PROBLEM TO SOLVE -
Please print every record below exactly as it appears.

DATA FOR PROCESSING -
-- ==== Sys2Proof/Certificates/Slice0/Obligations.lean ====
section
/-! DEFINITION. The statements for the provers, file by file of spec/. -/

open Sys2Proof Sys2Proof.Machine

/-! ### Encoding (30_encoding.md) -/

/-- R58 to R62, R65, R66: decoding the transaction that carries an instruction gives that instruction, with every operand at
every value. -/
def Obligations.DecodeEncodeAgree : Prop :=
  ∀ i : Instr, decode (encode i) = .ok i

/-- R65, R66: every port request the decoder accepts is the one request that carries the decoded instruction, so no bit of
its word and no operand is dropped. -/
def Obligations.PortRequestsHaveOneMeaning : Prop :=
  ∀ (r : PortReq) (i : Instr), decodePort r = .ok i → encode i = .portReq r

/-- R62, R67: an idle CTRL word is decoded from its bits 10:2 and 0 alone, a busy one from bits 10 and 1 alone; bits 31:11 are
ignored in both. -/
def Obligations.CtrlWordIgnoredBits : Prop :=
  ∀ w : Word, decodeCtrl false w = decodeCtrl false (w &&& 0x7FD) ∧ decodeCtrl true w = decodeCtrl true (w &&& 0x402)

/-- Words written out from R58, R67 and R70 decode to their rows: every word of 95_test_vectors.md V50 to V58, and one request of each
port. -/
def Obligations.SpecWordsDecode : Prop :=
  decode (.ctrlWord false 0x00000005) = .ok (.pubkey ⟨0, false, false, false, false⟩) ∧
  decode (.ctrlWord false 0x00000029) = .ok (.genk ⟨1, false, false, false, false⟩) ∧
  decode (.ctrlWord false 0x000004CD) = .ok (.sign ⟨2, true, false, false, true⟩) ∧
  decode (.ctrlWord false 0x0000010D) = .ok (.sign ⟨0, false, true, false, false⟩) ∧
  decode (.ctrlWord false 0x00000211) = .ok (.verify ⟨0, false, false, true, false⟩) ∧
  decode (.ctrlWord false 0x0000008C) = .ok (.cfg 3 ⟨0, true, false, false, false⟩) ∧
  decode (.ctrlWord true 0x00000002) = .ok (.abort false) ∧
  decode (.ctrlWord true 0x00000402) = .ok (.abort true) ∧
  decode (.statusWord 0x00000002) = .ok .doneClr ∧
  decode (.ctrlWord false 0x00000001) = .ok (.reservedCmd0 ⟨0, false, false, false, false⟩) ∧
  decode (.ctrlWord false 0x00000015) = .ok (.reservedCmd5 ⟨0, false, false, false, false⟩) ∧
  decode (.ctrlWord false 0x00000019) = .ok (.reservedCmd6 ⟨0, false, false, false, false⟩) ∧
  decode (.ctrlWord false 0x0000001D) = .ok (.reservedCmd7 ⟨0, false, false, false, false⟩) ∧
  decode (.portReq ⟨.curveGroup, 0b100001, [.point (.finite 7), .nat 5]⟩) = .ok (.cgMul .bign256 (.finite 7) 5) ∧
  decode (.portReq ⟨.digestEngine, 0b000000, [.bytes [1, 2]]⟩) = .ok (.deHash [1, 2]) ∧
  decode (.portReq ⟨.entropy, 0b000000, [.nat 32]⟩) = .ok (.entDraw 32)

TASK SOLUTION -
-- ==== Sys2Proof/Certificates/Slice0/Obligations.lean ====
section
/-! DEFINITION. The statements for the provers, file by file of spec/. -/

open Sys2Proof Sys2Proof.Machine

/-! ### Encoding (30_encoding.md) -/

/-- R58 to R62, R65, R66: decoding the transaction that carries an instruction gives that instruction, with every operand at
every value. -/
def Obligations.DecodeEncodeAgree : Prop :=
  ∀ i : Instr, decode (encode i) = .ok i

/-- R65, R66: every port request the decoder accepts is the one request that carries the decoded instruction, so no bit of
its word and no operand is dropped. -/
def Obligations.PortRequestsHaveOneMeaning : Prop :=
  ∀ (r : PortReq) (i : Instr), decodePort r = .ok i → encode i = .portReq r

/-- R62, R67: an idle CTRL word is decoded from its bits 10:2 and 0 alone, a busy one from bits 10 and 1 alone; bits 31:11 are
ignored in both. -/
def Obligations.CtrlWordIgnoredBits : Prop :=
  ∀ w : Word, decodeCtrl false w = decodeCtrl false (w &&& 0x7FD) ∧ decodeCtrl true w = decodeCtrl true (w &&& 0x402)

/-- Words written out from R58, R67 and R70 decode to their rows: every word of 95_test_vectors.md V50 to V58, and one request of each
port. -/
def Obligations.SpecWordsDecode : Prop :=
  decode (.ctrlWord false 0x00000005) = .ok (.pubkey ⟨0, false, false, false, false⟩) ∧
  decode (.ctrlWord false 0x00000029) = .ok (.genk ⟨1, false, false, false, false⟩) ∧
  decode (.ctrlWord false 0x000004CD) = .ok (.sign ⟨2, true, false, false, true⟩) ∧
  decode (.ctrlWord false 0x0000010D) = .ok (.sign ⟨0, false, true, false, false⟩) ∧
  decode (.ctrlWord false 0x00000211) = .ok (.verify ⟨0, false, false, true, false⟩) ∧
  decode (.ctrlWord false 0x0000008C) = .ok (.cfg 3 ⟨0, true, false, false, false⟩) ∧
  decode (.ctrlWord true 0x00000002) = .ok (.abort false) ∧
  decode (.ctrlWord true 0x00000402) = .ok (.abort true) ∧
  decode (.statusWord 0x00000002) = .ok .doneClr ∧
  decode (.ctrlWord false 0x00000001) = .ok (.reservedCmd0 ⟨0, false, false, false, false⟩) ∧
  decode (.ctrlWord false 0x00000015) = .ok (.reservedCmd5 ⟨0, false, false, false, false⟩) ∧
  decode (.ctrlWord false 0x00000019) = .ok (.reservedCmd6 ⟨0, false, false, false, false⟩) ∧
  decode (.ctrlWord false 0x0000001D) = .ok (.reservedCmd7 ⟨0, false, false, false, false⟩) ∧
  decode (.portReq ⟨.curveGroup, 0b100001, [.point (.finite 7), .nat 5]⟩) = .ok (.cgMul .bign256 (.finite 7) 5) ∧
  decode (.portReq ⟨.digestEngine, 0b000000, [.bytes [1, 2]]⟩) = .ok (.deHash [1, 2]) ∧
  decode (.portReq ⟨.entropy, 0b000000, [.nat 32]⟩) = .ok (.entDraw 32)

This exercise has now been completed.